Yes, this is legal. This is useful for implementations of virtuals from the base class in implementations that do not intend on using the corresponding parameter: you must declare the parameter to match the signature of the virtual function in the base class, but you are not planning to use it, so you do not specify the name.
The other common case is when you provide a callback to some library, and you must conform to a signature that the library has established (thanks, Aasmund Eldhuset for bringing this up).
There is also a special case for defining your own post-increment and post-decrement operators: they must have a signature with an int parameter, but that parameter is always unused. This convention is bordering on a hack in the language design, though.
Of course not naming a parameter is legal when just declaring the function, but it's also legal in the implementation. This last apparently strange version is useful when the function needs to declare the parameter to have a specific fixed signature, but the parameter is not needed.
This may happen for example for a method in a derived class, for a callback function or for a template parameter.
Not giving the parameter a name makes clear that the parameter is not needed and its value will not be used. Some compilers if you instead name a parameter and then simply don't use it will emit a warning that possibly there is a problem with the function body.
Just wanted to mention a specific (unusual but interesting) usecase - the "passkey idiom".

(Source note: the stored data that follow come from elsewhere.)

-- ==== Sys2Proof/Machine/System.lean ====
section
/-! DEFINITION. The system instructions (spec/14 R455 to R459, R462, R476; R154, R156, R517, R526): SRR, SRW, TLBINV, BIASFLIP,
MIGRATE, CAPSET, CTRREAD. -/

namespace Sys2Proof.Machine

/-! ## SRR and SRW (R453, R456) -/

/-- A register as the issuer reads it. -/
def issuerReg (s : State) (e : Issuer) (n : Nat) : DWord :=
  match n with
  | 1 => BitVec.ofNat 64 (match regionOf s e.l.region with
      | some r => r.pool
      | none => 0)
  | 7 => e.b.tdbase
  | 8 => e.b.capbase
  | _ => sysGet s n

def execSrr (g : Gen) (s : State) : Host.Outcome State Fault Refusal :=
  issue s 8 .never true fun e =>
    match dstCause e (maskLanes e.p e.f) g.dst 2 with
    | some c => .trap (trapAll e [] c)
    | none => sameResult (acquired s e) e g.dst g.nowb 2 (issuerReg s e g.opx.toNat).toNat

/-- A register takes a value; TDBASE and CAPBASE are the issuing block's. -/
def issuerPut (s : State) (e : Issuer) (n : Nat) (x : DWord) : State :=
  match n with
  | 7 => setBlock s { e.b with tdbase := x }
  | 8 => setBlock s { e.b with capbase := x }
  | _ => sysPut s n x

/-- SRW; a plane fence waits until the grid is quiet (R526). -/
def execSrw (g : Gen) (s : State) : Host.Outcome State Fault Refusal :=
  issue s 8 .never true fun e =>
    match uniCause e [uniPair g.a] with
    | some c => .trap (trapAll e [] c)
    | none =>
      let n := g.opx.toNat
      let x := uniWide e g.a
      if sysReserved n x then .trap (trapAll e [] 0x05)
      else if n = 4 ∧ planeFence s (BitVec.ofNat 64 x) ∧ ¬ gridQuiet s then .wait .waiting .planes
      else .ok (issuerPut s e n (BitVec.ofNat 64 x)) {}

/-! ## TLBINV (R457, R439) -/

/-- What a TLBINV covers: one context or all, and a range of addresses. -/
structure InvRange where
  ctx : Option Nat
  va : Nat
  len : Nat
  deriving DecidableEq, Repr

def invCtx (r : InvRange) (ctx : Nat) : Bool := r.ctx.getD ctx == ctx

/-- Whether a range covers a translated unit. -/
def invUnit (r : InvRange) (ctx va : Nat) : Bool := invCtx r ctx && r.va < va + 4096 && va < r.va + r.len

/-- Whether a request of the network engine holds a covered translation. -/
def invReq (r : InvRange) (ctx : Nat) (pages : List (Nat × Nat)) (ctr : Nat) (hasCtr : Bool) : Bool :=
  (pages.any fun p => invUnit r ctx p.1) || (hasCtr && invUnit r ctx (ctr / 4096 * 4096))

def invSend (r : InvRange) (q : NeReq) : Bool := invReq r q.ctx q.pages (wrCtr q.wr.toNat) q.ctr.isSome
def invRecv (r : InvRange) (q : NeRecv) : Bool := invReq r q.ctx q.pages (wrCtr q.wr.toNat) q.ctr.isSome
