/-- R230 to R232: the A32 forms that compute do what their twins do, unpredicated, from A and B (and vd as the accumulator), into vd. -/
def Obligations.ShortFormsA32 : Prop := ∀ (s : State) (e : Issuer) (x : A32),
  Gives (.movA32 x) s e 4 alwaysPred [opn x.a .b32] (.v x.vd) x.nowb 1 false (wordVal fun v => v 0) ∧
  (∀ i ∈ [(Instr.iaddA32 x, fun (v : Nat → Int) => v 0 + v 1), (.isubA32 x, fun v => v 0 - v 1), (.imulA32 x, fun v => v 0 * v 1),
          (.iminA32 x, fun v => min (v 0) (v 1)), (.imaxA32 x, fun v => max (v 0) (v 1))],
    Gives i.1 s e 4 alwaysPred (a32Srcs x .i32) (.v x.vd) x.nowb 1 false (intVal .i32 false i.2)) ∧
  Gives (.imadA32 x) s e 4 alwaysPred (a32Acc x .i32) (.v x.vd) x.nowb 1 false (intVal .i32 false fun v => v 0 * v 1 + v 2) ∧
  (∀ i ∈ [(Instr.andA32 x, fun (a b : Nat) => a &&& b), (.orA32 x, fun a b => a ||| b), (.xorA32 x, fun a b => a ^^^ b),
          (.andnA32 x, fun a b => a &&& (2 ^ 32 - 1 - b))],
    Gives i.1 s e 4 alwaysPred (a32Srcs x .b32) (.v x.vd) x.nowb 1 false (wordVal fun v => i.2 (v 0) (v 1))) ∧
  (∀ i ∈ [(Instr.shlA32 x, Ty.b32, shlBits), (.shrA32 x, .n32, shrBits), (.sarA32 x, .i32, sarBits)],
    Gives i.1 s e 4 alwaysPred [opn x.a i.2.1, opn32 x.b] (.v x.vd) x.nowb 1 false (wordVal fun v => i.2.2 32 (v 0) (v 1))) ∧
  (∀ i ∈ [(Instr.faddF32A32 x, Ty.f32, fun f m (v : Nat → Nat) => fAdd f m (v 0) (v 1)),
          (.fsubF32A32 x, .f32, fun f m v => fSub f m (v 0) (v 1)), (.fmulF32A32 x, .f32, fun f m v => fMul f m (v 0) (v 1)),
          (.fminF32A32 x, .f32, fun f _ v => fMinMax f false (v 0) (v 1)), (.fmaxF32A32 x, .f32, fun f _ v => fMinMax f true (v 0) (v 1)),
          (.faddF16x2A32 x, .f16x2, fun f m v => fAdd f m (v 0) (v 1)), (.fmulF16x2A32 x, .f16x2, fun f m v => fMul f m (v 0) (v 1)),
          (.faddBf16x2A32 x, .bf16x2, fun f m v => fAdd f m (v 0) (v 1)), (.fmulBf16x2A32 x, .bf16x2, fun f m v => fMul f m (v 0) (v 1))],
    Gives i.1 s e 4 alwaysPred (a32Srcs x i.2.1) (.v x.vd) x.nowb 1 false (floatVal i.2.1 .rne false i.2.2)) ∧
  (∀ i ∈ [(Instr.ffmaF32A32 x, Ty.f32), (.ffmaF16x2A32 x, .f16x2), (.ffmaBf16x2A32 x, .bf16x2)],
    Gives i.1 s e 4 alwaysPred (a32Acc x i.2) (.v x.vd) x.nowb 1 false
      (floatVal i.2 .rne false fun f m v => fFma f m false false (v 0) (v 1) (v 2))) ∧
  Gives (.popcA32 x) s e 4 alwaysPred [opn x.a .b32] (.v x.vd) x.nowb 1 false (wordVal fun v => popcBits 32 (v 0)) ∧
  Gives (.clzA32 x) s e 4 alwaysPred [opn x.a .b32] (.v x.vd) x.nowb 1 false (wordVal fun v => clzBits 32 (v 0)) ∧
  Yields (.shflXorA32 x) s e 4 alwaysPred [opn x.a .b32, opn32 x.b, opn .unused .b32] (.v x.vd) x.nowb 1
    (fun rd l => if liveHere e (l ^^^ (rd 1 l % e.p.width)) then rd 0 (l ^^^ (rd 1 l % e.p.width)) else 0) (fun _ _ c => c)

/-! ## Control -/

/-- R225, R263, R266, R267: BRA, JMP, CALL, RET and their short forms complete when their target is valid: every slice of the fragment goes there
and nothing of its pack changes but what retirement changes, the address of the next instruction in s62:s63 after a CALL apart. A
target at an odd address raises MISALIGNED (04) and one outside the address space PERMISSION_GVA (02) in every active lane, with the
target as its address.
The model's readings: log 12. -/
def Obligations.BranchesAndCalls : Prop := ∀ (s : State) (e : Issuer) (j : J64) (off : BitVec 24) (g : Gen), IssuesAlone s e →
  let near := e.f.pc + 2 * j.off.signExtend 64
  let short := e.f.pc + 2 * off.signExtend 64
  let far : DWord := BitVec.ofNat 64 (opndVal e { src := j.tgt, ty := .b64, wide := true } 0)
  let link : DWord := BitVec.ofNat 64 ((getS (inSup e.f) e.p 62).toNat + 2 ^ 32 * (getS (inSup e.f) e.p 63).toNat)
  let linked := uniCause e [{ src := .s 62, ty := .b64, wide := true }] = none
  let turned := fun (i : Instr) (a : DWord) => exec i s = .next (takeTrap s e
    (trapLanes (if a.getLsbD 0 then 0x04 else 0x02) ((maskLanes e.p e.f).map fun l => (l, a.toNat))))
  (ValidTarget near → ∃ m t, exec (.bra j) s = .next t ∧ PackIs s m e e.p ∧ Retired m t e 8 (goTo e near)) ∧
  (ValidTarget short → ∃ m t, exec (.braA32 off) s = .next t ∧ PackIs s m e e.p ∧ Retired m t e 4 (goTo e short)) ∧
  (uniCause e [{ src := j.tgt, ty := .b64, wide := true }] = none → ValidTarget far →
    ∃ m t, exec (.jmp j) s = .next t ∧ PackIs s m e e.p ∧ Retired m t e 8 (goTo e far)) ∧
  (linked → ValidTarget link → ∃ m t, exec (.ret g) s = .next t ∧ PackIs s m e e.p ∧ Retired m t e 8 (goTo e link)) ∧
  (linked → ValidTarget link → ∃ m t, exec .retC16 s = .next t ∧ PackIs s m e e.p ∧ Retired m t e 2 (goTo e link)) ∧
  (ValidTarget near → ∃ m t p, exec (.call j) s = .next t ∧ PackIs s m e p ∧
    SetsUniform e.p p (inSup e.f) 62 2 (e.f.pc + 8).toNat ∧ Retired m t e 8 (goTo e near)) ∧
  (ValidTarget short → ∃ m t p, exec (.callA32 off) s = .next t ∧ PackIs s m e p ∧
    SetsUniform e.p p (inSup e.f) 62 2 (e.f.pc + 4).toNat ∧ Retired m t e 4 (goTo e short)) ∧
  (¬ ValidTarget near → turned (.bra j) near ∧ turned (.call j) near) ∧
  (¬ ValidTarget short → turned (.braA32 off) short ∧ turned (.callA32 off) short) ∧
  (uniCause e [{ src := j.tgt, ty := .b64, wide := true }] = none → ¬ ValidTarget far → turned (.jmp j) far) ∧
  (linked → ¬ ValidTarget link → turned (.ret g) link ∧ turned .retC16 link)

It uses a "dummy" parameter of a type, constructor of which is accessible only to its friends. Its purpose is only to check, whether the caller has access to this constructor. So it needs no name as it is not used in the function, only the compiler uses it.
It's used like this:
class Friendly; // Just a forward declaration
class Key {
private:
Key() {}
friend class Friendly;
};
class Safe() {
public:
static int locked(Key, int i) {
// Do something with `i`,
// but the key is never used.
return i;
}
private:
static void inaccessible() {}
};
class Friendly {
public:
void foo() {
int i = Safe::locked(Key(), 1); // OK
int j = Safe::locked({}, 2); // OK, sice C++11
}
void bar() {
Safe::inaccessible(); // Not OK, its inaccessible
}
};
int i = Safe::locked(3); // Not OK, wrong parameters
int j = Safe::locked(Key(), 4); // Not OK, `Key` constructor is inaccessible
int k = Safe::locked({}, 5); // Not OK, `{}` means `Key()` implicitly
I just want to add that there is sometimes a difference whether you name a parameter or not. For example, the compiler treats a named rvalue reference as an lvalue and an unnamed rvalue reference as an rvalue.
// named-reference.cpp
// Compile with: /EHsc
#include <iostream>
using namespace std;
// A class that contains a memory resource.
class MemoryBlock
{
// TODO: Add resources for the class here.
};
void g(const MemoryBlock&)
{
cout << "In g(const MemoryBlock&)." << endl;
}
void g(MemoryBlock&&)
{
cout << "In g(MemoryBlock&&)." << endl;
}
MemoryBlock&& f(MemoryBlock&& block)
{
g(block);
return block;
}
int main()
{
g(f(MemoryBlock()));
}
This example produces the following output:
In g(const MemoryBlock&).
In g(MemoryBlock&&).
In this example, the main function passes an rvalue to f. The body of f treats its named parameter as an lvalue. The call from f to g binds the parameter to an lvalue reference (the first overloaded version of g).